Government regulations cause patients to buy expensive insurance policies. One example is ObamaCare’s requirement that everyone on the exchanges, Medicaid patients and businesses with fewer than 50 employees that provide coverage all be covered for maternity care and other benefits whether or not they need them.

He concludes:

 If much of ObamaCare is repealed, there will be room for more choice, competition and cost awareness. We can see a return of catastrophic health insurance with lower tax-deductible premiums, high deductibles and more payment up front, with government-run clinics for those who lack insurance.

I noticed my own doctor’s good mood the other day at my yearly wellness visit and I was not surprised. With the likely repeal or reform of Obamacare with its burdensome government regulation and compliance mandates, the current high burnout rate of physicians and other health care workers may decrease.

But there are other problems with Obamacare as it is structured today.

I have long been concerned about the direction of healthcare and in 2003, I was privileged to serve on a Catholic Medical Association task force on healthcare reform. Many great ideas, such as health savings accounts, measures to help the uninsured poor, and better conscience rights protections, were developed and published in a 2004 report entitled “Health Care in America: A Catholic Proposal for Renewal”. The result was some interest but little action as the Iraq War heated up.

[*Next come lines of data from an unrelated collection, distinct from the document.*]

/-- R39, R51, R52, R53, R131, R132, R134: a ZONE_SET that enables a disabled zone, or disables one whose owner, if it has
one, keeps another zone, after its steps 1 and 2; either requests a pass. The enable leaves the bias machine alone. At
the disable the claimant loses all its claims, wherever it has them; a PLAYING or STOPPING owner goes on without the
zone, whose stage starts a zone fade from its last sample; without an owner the bias ramps down at once from RAMP_UP,
READY or RAMP_DOWN, or a zone fade goes on. -/
def Obligations.ZoneSetChangesEnable : Prop :=
  ∀ (s : State) (z : Zone) (g : Stage), s.takesCommand → s.mailbox.p[0].toNat = z.val → s.mailbox.p[2].toNat ≤ 128 →
    g = s.stageSet z s.mailbox.p[2].toNat s.mailbox.p[3].toNat →
    (s.stages[z].enabled = false → s.mailbox.p[1] = 1#8 →
      exec .zoneSet s
        = .next (({ s with
            stages := s.stages.set z { g with enabled := true }
            passPending := true } : State).answered 0x20#8 .ok
            ⟨biasCode g.bias, byteOf g.volumeCurrent, if s.zones[z].owner.isSome then 1#8 else 0#8,
              if s.zones[z].claimant.isSome then 1#8 else 0#8⟩))
    ∧ (s.stages[z].enabled = true → s.mailbox.p[1] = 0#8 → s.claimantGranted z →
        (∀ h ∈ s.zones[z].owner, s.handleAt (handleSlot h) = h
          ∧ (s.slots[handleSlot h].state = .playing ∨ s.slots[handleSlot h].state = .stopping)
          ∧ s.slots[handleSlot h].effZones &&& ~~~ zoneBit z ≠ 0#4) →
        ∃ t : State,
          exec .zoneSet s
            = .next (t.answered 0x20#8 .ok ⟨biasCode t.stages[z].bias, byteOf t.stages[z].volumeCurrent, 0#8, 0#8⟩)
          ∧ t = { s with slots := t.slots, zones := t.zones, stages := t.stages, passPending := true }
          ∧ t.zones[z] = { owner := none, claimant := none }
          ∧ (∀ w : Zone, w ≠ z → t.zones[w] = s.zoneUnclaimed z w ∧ t.stages[w] = s.stageUnclaimed z w)
          ∧ t.stages[z] = (if s.zones[z].owner.isSome then
                { g with enabled := false, idleTimer := none, fade := some ⟨0, s.stages[z].lastSample, .disable⟩ }
              else if s.stages[z].fade.isSome then { g with enabled := false }
              else { g with enabled := false, idleTimer := none
                            bias := if s.stages[z].bias = .off then .off else .rampDown })
          ∧ ∀ j : SlotId, t.slots[j] = (if s.zones[z].owner = some (s.handleAt j) then
                { s.slots[j] with effZones := s.slots[j].effZones &&& ~~~ zoneBit z }
              else s.slotUnclaimed z j))

/-- R39, R47, R48, R49, R52, R53, R58, R131, R132: a ZONE_SET that disables the last zone of its owner ends that
announcement at once. A PLAYING one is freed ZONE_LOST under DISCARD or requeued with preemptor FFh under RESTART or
RESUME; a STOPPING one is disposed of as at the end of its fade. Its engine is unbound, the claimant loses its claims,
and the stage starts a zone fade from its last sample. -/
def Obligations.ZoneSetTakesLastZone : Prop :=
  ∀ (s : State) (z : Zone) (i : SlotId) (e : EngineId) (a : Slot), s.takesCommand →
    s.mailbox.p[0].toNat = z.val → s.mailbox.p[1] = 0#8 → s.mailbox.p[2].toNat ≤ 128 →
    s.stages[z].enabled = true → a = s.slots[i] → s.zones[z].owner = some (s.handleAt i) → s.claimantGranted z →
    (∀ w : Zone, w ≠ z → s.zones[w].owner ≠ some (s.handleAt i)) →
    a.effZones = zoneBit z → a.engine = some e →
    (a.state = .playing ∨ (a.state = .stopping ∧ a.stop.isSome = true)) →
    ∃ t : State,
      t = { s with
            zones := t.zones, stages := t.stages
            engines := s.engines.set e (Engine.idle (s.engines[e].epoch + 1#8))
            passPending := true
            slots := t.slots, poolFree := t.poolFree, order := t.order, events := t.events }
      ∧ exec .zoneSet s
        = .next (t.answered 0x20#8 .ok
            ⟨biasCode s.stages[z].bias, byteOf s.stages[z].volumeCurrent, 0#8, 0#8⟩)
      ∧ t.zones[z] = { owner := none, claimant := none }
      ∧ t.stages[z] =
          { s.stages[z] with
            volumeTarget := s.mailbox.p[2].toNat, idleHold := s.mailbox.p[3].toNat, enabled := false
            idleTimer := none, fade := some ⟨0, s.stages[z].lastSample, .disable⟩ }
      ∧ (∀ w : Zone, w ≠ z → t.zones[w] = s.zoneUnclaimed z w ∧ t.stages[w] = s.stageUnclaimed z w)
      ∧ (∀ j : SlotId, j ≠ i → t.slots[j] = s.slotUnclaimed z j)
      ∧ (∀ outcome : Byte,
          ((a.state = .playing ∧ a.policy = .discard ∧ outcome = 6#8)
            ∨ (a.state = .stopping ∧ ∃ why ∈ a.stop,
                (why.reason, outcome) ∈ [(StopReason.cancelled, 2#8), (StopReason.aborted, 5#8)]
                ∨ (why.reason = .preempted ∧ why.cancelPending = true ∧ outcome = 2#8)
                ∨ (why.reason = .preempted ∧ why.cancelPending = false ∧ a.policy = .discard ∧ outcome = 3#8))) →
          t.slots[i] = Slot.free (a.generation + 1#4)
          ∧ t.poolFree = s.poolFree + a.segments.length ∧ t.order = s.order.filter (fun j => j != i)
          ∧ t.events = s.events.offer
              { kind := .finished, handle := s.handleAt i, tag := a.tag, d0 := outcome, d1 := byteOf a.underruns
                d2 := byteOf a.faultCount })
      ∧ ∀ preemptor : Byte,
          ((a.state = .playing ∧ preemptor = 0xFF#8)
            ∨ (a.state = .stopping ∧ ∃ why ∈ a.stop, why.reason = .preempted ∧ why.cancelPending = false
                ∧ preemptor = why.preemptor.getD 0xFF#8)) →
          (a.policy = .restart →
            t.slots[i] =
                { a with state := .queued, effZones := 0#4, engine := none, stop := none, startDue := false
                         playPos := ⟨0, 1⟩, resume := none }
            ∧ t.poolFree = s.poolFree ∧ t.order = s.order
            ∧ t.events = s.events.offer
                { kind := .preempted, handle := s.handleAt i, tag := a.tag, d0 := 1#8, d1 := preemptor, d2 := 0#8 })
          ∧ (a.policy = .resume →
              t.slots[i] =
                  { a with state := .queued, effZones := 0#4, engine := none, stop := none, startDue := false
                           resume := some a.playPos }
              ∧ t.poolFree = s.poolFree ∧ t.order = s.order
              ∧ t.events = s.events.offer
                  { kind := .preempted, handle := s.handleAt i, tag := a.tag, d0 := 2#8, d1 := preemptor
                    d2 := byteOf a.playPos.seg })

/-! ### Directory and port commands (chapters 5 and 7) -/

/-- R106, R107: an accepted DIR_LOAD advances the load number, stores the base, empties the table, becomes LOADING and
requests the header burst; DIR_LOAD's refusals, in their order, change nothing but the mailbox. That the progress
record's next index, entry count, checksum and running sum stand at 0 until the header arrives is the model's choice
(log 6, DESIGN CHOICE): the rules give them no value before the header is accepted. -/
def Obligations.DirLoadBegins : Prop :=
  ∀ s : State, s.takesCommand →
    (((∃ i : SlotId, s.slots[i].state.scheduled = true) ∨ s.dir.state = .loading ∨ s.port.claim.exclusive = true) →
      exec .dirLoad s = .next (s.answered 0x30#8 .busy ⟨0#8, 0#8, 0#8, 0#8⟩))
    ∧ ((∀ i : SlotId, s.slots[i].state.scheduled = false) → s.dir.state ≠ .loading →
        s.port.claim.exclusive = false →
        (s.mailbox.p[0] ≠ 0#8 → exec .dirLoad s = .next (s.answered 0x30#8 .badParam ⟨0#8, 0#8, 0#8, 0#8⟩))
        ∧ (s.mailbox.p[0] = 0#8 → ∀ base : FlashAddr,
            base.toNat = 256 * s.mailbox.p[1].toNat + 65536 * s.mailbox.p[2].toNat →
            exec .dirLoad s
              = .next (({ s with dir :=
                  { state := .loading, base := base, entries := [], invalid := 0
                    loadNumber := s.dir.loadNumber + 1#8
                    progress := some
                      { phase := .header, nextIndex := 0, count := 0, checksum := 0#16, sum := 0#16
                        request := some
                          { number := s.dir.loadNumber + 1#8, addr := base, count := 8, granted := false } } } } :
                  State).answered 0x30#8 .ok ⟨0#8, 0#8, 0#8, 0#8⟩)))

/-- R143: FLASH_CONFIG stores its four settings, in every port and claim state, or is refused with BAD_PARAM; a burst or
byte in progress and the remaining hold of a HELD claim stay as they are. -/
def Obligations.FlashConfigStoresSettings : Prop :=
  ∀ (s : State) (clock : FlashClock), s.takesCommand →
    ((s.mailbox.p[0].toNat, clock) ∈ [(0, FlashClock.half), (1, FlashClock.full)] → s.mailbox.p[2].toNat ≤ 1 →
      1 ≤ s.mailbox.p[3].toNat → s.mailbox.p[3].toNat ≤ 15 →
      exec .flashConfig s
        = .next (({ s with port :=
            { s.port with clock := clock, opcode := s.mailbox.p[1], dummy := s.mailbox.p[2].toNat
                          holdLimit := s.mailbox.p[3].toNat } } : State).answered 0x40#8 .ok ⟨0#8, 0#8, 0#8, 0#8⟩))
    ∧ ((1 < s.mailbox.p[0].toNat ∨ 1 < s.mailbox.p[2].toNat ∨ s.mailbox.p[3] = 0#8
          ∨ 15 < s.mailbox.p[3].toNat) →
        exec .flashConfig s = .next (s.answered 0x40#8 .badParam ⟨0#8, 0#8, 0#8, 0#8⟩))

/-- R148, R149: an accepted FLASH_CLAIM clears the three flags and waits at the arbiter; its refusals, in their order,
change nothing but the mailbox. -/
def Obligations.FlashClaimWaits : Prop :=
  ∀ (s : State) (mode : ClaimMode), s.takesCommand →
    (1 < s.mailbox.p[0].toNat → exec .flashClaim s = .next (s.answered 0x41#8 .badParam ⟨0#8, 0#8, 0#8, 0#8⟩))
    ∧ ((s.mailbox.p[0].toNat, mode) ∈ [(0, ClaimMode.shared), (1, ClaimMode.exclusive)] →
        (s.port.claim ≠ .none → exec .flashClaim s = .next (s.answered 0x41#8 .badState ⟨0#8, 0#8, 0#8, 0#8⟩))
        ∧ (s.port.claim = .none → mode = .exclusive →
            ((∃ i : SlotId, s.slots[i].state.scheduled = true) ∨ s.dir.state = .loading) →
            exec .flashClaim s = .next (s.answered 0x41#8 .busy ⟨0#8, 0#8, 0#8, 0#8⟩))
        ∧ (s.port.claim = .none →
            (mode = .exclusive →
              (∀ i : SlotId, s.slots[i].state.scheduled = false) ∧ s.dir.state ≠ .loading) →
            exec .flashClaim s
              = .next (({ s with port :=
                  { s.port with claim := .waiting mode, revoked := false, ptOverrun := false, notOwner := false } } :
                  State).answered 0x41#8 .ok ⟨0#8, 0#8, 0#8, 0#8⟩)))

/-- R154: FLASH_RELEASE by the claim it finds: BAD_STATE for NONE; a WAITING claim withdrawn; a HELD one ended with FCS
released; and under a byte in progress an end pending (RELEASE, where none was; an end already pending stays, log 13)
with the mailbox EXECUTING until the byte ends. -/
def Obligations.FlashReleaseEndsClaim : Prop :=
  ∀ s : State, s.takesCommand →
    (s.port.claim = .none → exec .flashRelease s = .next (s.answered 0x42#8 .badState ⟨0#8, 0#8, 0#8, 0#8⟩))
    ∧ (∀ mode, s.port.claim = .waiting mode →
        exec .flashRelease s
          = .next (({ s with port := { s.port with claim := .none } } : State).answered
              0x42#8 .ok ⟨0#8, 0#8, 0#8, 0#8⟩))
    ∧ (∀ mode hold ending, s.port.claim = .held mode hold ending → s.port.ptByte = none →
        exec .flashRelease s
          = .next (({ s with port := { s.port with claim := .none, fcs := false, state := .idle } } :
              State).answered 0x42#8 .ok ⟨0#8, 0#8, 0#8, 0#8⟩))
    ∧ (∀ mode hold ending, s.port.claim = .held mode hold ending → s.port.ptByte ≠ none →
        exec .flashRelease s
          = .next { s with
              port := { s.port with claim := .held mode hold (some (ending.getD .release)) }
              mailbox := { s.mailbox with
                executing := true, latched := s.mailbox.p, code := 0x42#8, overrun := false, foldedEnd := 0 }
              host := s.host.advance })

/-! ### Resets (every chapter's values after reset) -/

/-- R31, R54, R84, R120, R139, R158, R169, R180, R182: a soft reset, from a state in which the pool and the submission
order list keep their laws (R13, R15). -/
def Obligations.SoftResetQuietsThePart : Prop :=
  ∀ s : State, s.takesCommand → s.PoolLaw → s.OrderLaw →
    ∃ t : State, exec .softReset s = .next (t.answered 0x5A#8 .ok ⟨0#8, 0#8, 0#8, 0#8⟩)
      ∧ t = { s with
              poolFree := 256, order := [], zones := Vector.replicate 4 { owner := none, claimant := none }
              passPending := false, events := { s.events with records :=
                [{ kind := .resetDone, handle := 0#8, tag := 0#8, d0 := 3#8, d1 := 0#8, d2 := 0#8 }] }
              slots := t.slots, engines := t.engines, stages := t.stages, dir := t.dir, port := t.port }
      ∧ (∀ i : SlotId, t.slots[i]
          = if s.slots[i].state = .free then s.slots[i] else Slot.free (s.slots[i].generation + 1#4))
      ∧ (∀ e : EngineId, t.engines[e] = Engine.idle (s.engines[e].epoch + 1#8))
      ∧ (∀ z : Zone, t.stages[z] =
          if s.zones[z].owner.isSome then
            { s.stages[z] with fade := some ⟨0, s.stages[z].lastSample, .softReset⟩, idleTimer := none }
          else { s.stages[z] with
            fade := s.stages[z].fade.map fun f => { f with cause := .softReset }
            idleTimer := none
            bias := if s.stages[z].fade.isSome ∨ s.stages[z].bias = .off then s.stages[z].bias else .rampDown })
      ∧ t.dir = (if s.dir.state = .loading
          then { s.dir with state := .empty, entries := [], invalid := 0, progress := none } else s.dir)
      ∧ (s.port.claim = .none → t.port = s.port)
      ∧ (∀ mode, s.port.claim = .waiting mode → t.port = { s.port with claim := .none })
      ∧ (∀ mode hold ending, s.port.claim = .held mode hold ending →
          t.port = if s.port.ptByte = none then { s.port with claim := .none, fcs := false, state := .idle }
            else { s.port with claim := .held mode hold (some .reset) })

In 2009, I wrote an article titled “A Nurse’s View of Ethics and Health Care Legislation”   about the proposed new Affordable Care Act (aka Obamacare). I read much of HR 3200, the 1000+-page proposed health care reform bill proposed before passage of the final Affordable Care Act that Rep. Nancy Pelosi famously said that Congress had “to pass the bill so you can find out what’s in it”.   Here is some of what I wrote then with emphasis added:

I am also concerned about a massive governmental overhaul of our health care at an exorbitant financial as well as moral cost.

Much of the bill’s language is murky legalese that is hard to understand. Much of the language is vague enough to allow all sorts of interpretations — and consequences….

Government officials who advocate the proposed healthcare reform legislation are furiously trying to allay the fears of the increasing number of citizens who oppose the bill — but we have only to look at the statements and philosophy of the people supporting this bill to recognize potential dangers. Here are some examples:

Compassion and Choices (the newest name for the pro-euthanasia Hemlock Society) boasted that it “has worked tirelessly with supportive members of congress to include in proposed reform legislation a provision requiring Medicare to cover patient consultation with their doctors about end-of-life choice (section 1233 of House Bill 3200).”

— On abortion, President Barack Obama not only said “I remain committed to protecting a woman’s right to choose” on the January 22, 2009 anniversary of Roe v. Wade, but he also moved to rescind the recently strengthened federal conscience-rights protections for doctors and nurses who object to participating in abortion.

— On rationing: Dr. Ezekiel Emanuel, President Obama’s health care advisor, wrote in the January 2009 issue of the British medical journal Lancet about using a “complete lives system” to allocate “scarce medical interventions”. He wrote that “When implemented, the complete lives system produces a priority curve on which individuals aged between roughly 15 and 40 years get the most substantial chance, whereas the youngest and oldest people get chances that are attenuated.

I hoped that I would be proven wrong about Obamacare but today’s problems with it speak for themselves.

Hopefully, our leaders will now come up with common sense and ethical changes that will meet the needs of the public and help healthcare providers provide the best care possible.